Open TheChenSu opened 1 year ago
The confidence scores are based on a rank-summing metric and their absolute value is largely meaningless - they're used as a way to order the results from most confident to least confident. If you'd like to look at them all, they're saved to a genes by tfs combined_confidences.tsv
file in the output directory, but the values that are trimmed out of the network.tsv
file are zeros - they are network edges for which absolutely no evidence exists at all.
Generally, you need to have some criteria to choose a confidence score threshold that's based on some existing network knowledge. You could choose the confidence score threshold such that MCC or F1 is maximized, based on the recovery of the prior (or better yet, on some gold standard part of your network knowledge that you've held out of the model training).
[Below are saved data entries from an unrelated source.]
section
/-! PROOFS. What no command tells apart: STATUS' stored fields (R33), and the slots of BUF out of reach (R27, R172). -/

namespace Sys2Proof.Machine

open Sys2Proof

variable {P Q : Prop} {s s' : State}

/-! ### Every command on states alike -/

/-- Two storages of which writes of the same word keep what `Alike` asks: the same, or both in canonical form. -/
def SameWrites (Q : Prop) (s s' : State) : Prop :=
  Q ∨ ∃ hi hi', Memory.wf hi s.buf = true ∧ Memory.wf hi' s'.buf = true

theorem Alike.dlWrite {t t' : State} (h : Alike P Q t t') (hw : SameWrites Q t t') (x : Word) :
    Alike P Q (dlWrite x t) (dlWrite x t') := by
  rcases hw with hq | ⟨hi, hi', ok, ok'⟩
  · exact h.dlWrite_of_buf hq x
  · exact h.dlWrite_of_wf ok ok' x

theorem Alike.engineProcess (h : Alike P Q s s') (hw : SameWrites Q s s') (x p : Word) (hint : Option Word) :
    (engineProcess x p hint s').1 = (engineProcess x p hint s).1
      ∧ Alike P Q (engineProcess x p hint s).2 (engineProcess x p hint s').2 := by
  obtain ⟨he, hb⟩ := h.engineBody p hint
  have hw' : SameWrites Q (Machine.engineBody p hint s).2 (Machine.engineBody p hint s').2 := by
    unfold SameWrites; rwa [buf_engineBody, buf_engineBody]
  rw [engineProcess_eq, engineProcess_eq]
  exact ⟨he, hb.dlWrite hw' x⟩

/-- Only register 0 reads STATUS. -/
theorem Alike.readReg (h : Alike P Q s s') {reg : BitVec 8} (hr : P ∨ reg ≠ 0) : readReg s' reg = readReg s reg := by
  unfold Machine.readReg
  split
  · next h0 =>
    have hp : P := hr.resolve_right (fun hne => hne (BitVec.eq_of_toNat_eq h0))
    unfold statusWord; rw [h.status hp, h.cfg]
  all_goals simp only [h.sr, h.n, h.wptr, h.phase, h.dprev, h.params]

/-- Every command but INIT that is not rejected answers the same on states alike and leaves states alike; only the
readback of STATUS needs the STATUS fields to agree. -/
theorem Alike.effect (h : Alike P Q s s') (hw : SameWrites Q s s') {i : Instr} (hok : expectedRsp i s = .ok)
    (hi : ∀ sr, i ≠ .init sr) (hr : P ∨ i ≠ .rdreg 0) :
    (effect i s').1 = (effect i s).1 ∧ Alike P Q (effect i s).2 (effect i s').2 := by
  cases i with
  | init sr => exact absurd rfl (hi sr)
  | processN x p => exact h.engineProcess hw x p none
  | processH x p hint => exact h.engineProcess hw x p (some hint)
  | rdreg reg =>
    have hreg : P ∨ reg ≠ 0 := hr.imp_right (fun hne he => hne (he ▸ rfl))
    exact ⟨by simp only [Machine.effect, h.readReg hreg], h⟩
  | clrstat => exact ⟨rfl, { h with status := fun hp => by simp only [Machine.effect, h.status hp] }⟩
  | dlWrite x => exact ⟨rfl, h.dlWrite hw x⟩
  | dlRead o => exact h.dlRead o
  | dlPeek k => exact ⟨h.reads _ (fun _ => dlPeek_of_ok hok), h⟩
  | phStep f => exact h.phasorStep f
  | dtStep v => exact h.deltaStep v
  | grSet slot f ws sp => exact h.grainSet _ f ws sp
  | grStep slot sp => exact h.grainStep _ sp
  | grFree slot => exact ⟨by simp only [Machine.effect, h.grainAt], h⟩
  | grRd slot field => exact ⟨by simp only [Machine.effect, h.grainAt], h⟩
  | p2s p => exact ⟨by simp only [Machine.effect, h.params], h⟩
  | gfreq f sp => exact ⟨by simp only [Machine.effect, h.params], h⟩
  | alloc => exact ⟨by simp only [Machine.effect, allocWord, h.allocScan], h⟩
  | mix sp => exact h.mix sp
  | nop | wsize _ => exact ⟨rfl, h⟩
I am currently using the 'bsubtilis_network_inference_run_script.py' as a template for my project, which involves using a prior binary network (14k Gene x 22 TFs) and a VOOM-quantile normalized gene expression dataset (14k Genes x 17 samples). I am looking to retrieve the complete list of TF - gene edges along with their associated confidence scores, ranging from 0 to 1. Currently, the edges I am getting have a minimum score of 0.45.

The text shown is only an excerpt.